Would You Want a Designer Baby?

The modern age of science has ushered in a new era of over- design and obsession with [...]

The modern age of science has ushered in a new era of over- design and obsession with customization. You can design and customize your car. You can customize your house down to the most insignificant detail. You can customize your clothes, your diet, your hair and your even appearance through plastic surgery.

Soon, you'll be able to customize your children.

But what exactly are designer babies, and is this really where the future of our offspring is going? Are people really going to be doing this?

A designer baby is one whose genetic makeup has been selected in order to eradicate a particular defect or ensure that a particular, desirable gene is present. Basically, it's done for viability or for vanity.

1. For Viability

The first time scientists edited DNA of human embryos drew much criticism from the scientific community. The experiment, published in Protein & Cell, was conducted by Junjiu Huang and colleagues at the Sun Yat-sen University in Guangzhou, China.
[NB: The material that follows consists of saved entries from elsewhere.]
-- ==== Sys2Proof/Machine/Jumps.lean ====
section
/-! DEFINITION. The control transfer instructions, JT and JF (43_jumps.md rules R140 to R143). -/

namespace Sys2Proof.Machine

variable {XLEN : Nat}

/-- R140 to R142: both operands are resolved before the condition is looked at; a taken jump sets IP to
the target value, which is checked then and only then; an untaken one advances IP by 3. -/
def execJump (taken : Word XLEN → Bool) (c t : Operand XLEN) (s : State XLEN) :
    Host.Outcome (State XLEN) Fault Refusal :=
  match sourceValue c s with
  | none => .next (s.raise (.invalidAddress 1))
  | some x =>
    match sourceValue t s with
    | none => .next (s.raise (.invalidAddress 2))
    | some y =>
      let u := touchSource t (touchSource c s)
      if taken x then
        match legalAddress XLEN y.toInt with
        | none => .next (u.raise (.invalidAddress 2))
        | some e => .next (u.setIP e)
      else retire 3 u u

/-- R140: JT. -/
def execJt (c t : Operand XLEN) (s : State XLEN) : Host.Outcome (State XLEN) Fault Refusal :=
  execJump conditionTrue c t s

/-- R141: JF. -/
def execJf (c t : Operand XLEN) (s : State XLEN) : Host.Outcome (State XLEN) Fault Refusal :=
  execJump conditionFalse c t s

end Sys2Proof.Machine
end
Huang and his team altered the gene called HBB in 86 human embryos. The HBB gene can cause a fatal blood disorder known as beta-thalassemia, which reduces the production of hemoglobin.

(Photo: Getty)

Genetically modifying embryos to eliminate diseases based on single gene mutations, including Huntington's disease, cystic fibrosis, sickle cell anemia, and Tay-Sachs disease could be a huge development and save many from suffering. But it would not come without numerous safety and ethical concerns.

"We don't really understand enough of the genome to be making these types of changes," said Eric Schadt, director of the Icahn Institute for Genomics and Multiscale Biology at Mount Sinai Hospital in New York to CBS News.

Any changes made to DNA could be handed down as a permanent part of the human genetic blueprint. If scientists were to make a mistake, that mistake could be introduced to progeny with unforeseen consequences. We don't know which traits will be desirable for our environment hundreds of years down the road, so it's a little reckless to give doctors everywhere the power to change DNA.

Members of the scientific community were also concerned about the success of Huang's experiment because of what it meant for the other version of designer babies, the vanity kind, that they fear would get out of control.

(Photo: Getty)

2. For Vanity

While most people can understand the idea of altering DNA for the sake of health and eliminating diseases, the idea of selecting your child's DNA to make them blue-eyed and athletic or brown-eyed and brilliant is a little unnatural.

"Beyond preventing and curing disease, it's starting to change all sorts of physical characteristics, enhancing your memory, enhancing your intelligence," Schadt said.

Additionally, the technology would at least at first only be available to those would be be able to afford it, which would further widen the gap between the wealthy and the poor.

While many of us look forward to having kids and think how great it would be if they had curly hair or how cool it would be if they had their dad's height, it just seems abnormal to take it to a genetically modified extreme. The general consensus in the scientific community is that it is also irresponsible.

What do you think? Would you want a designer baby?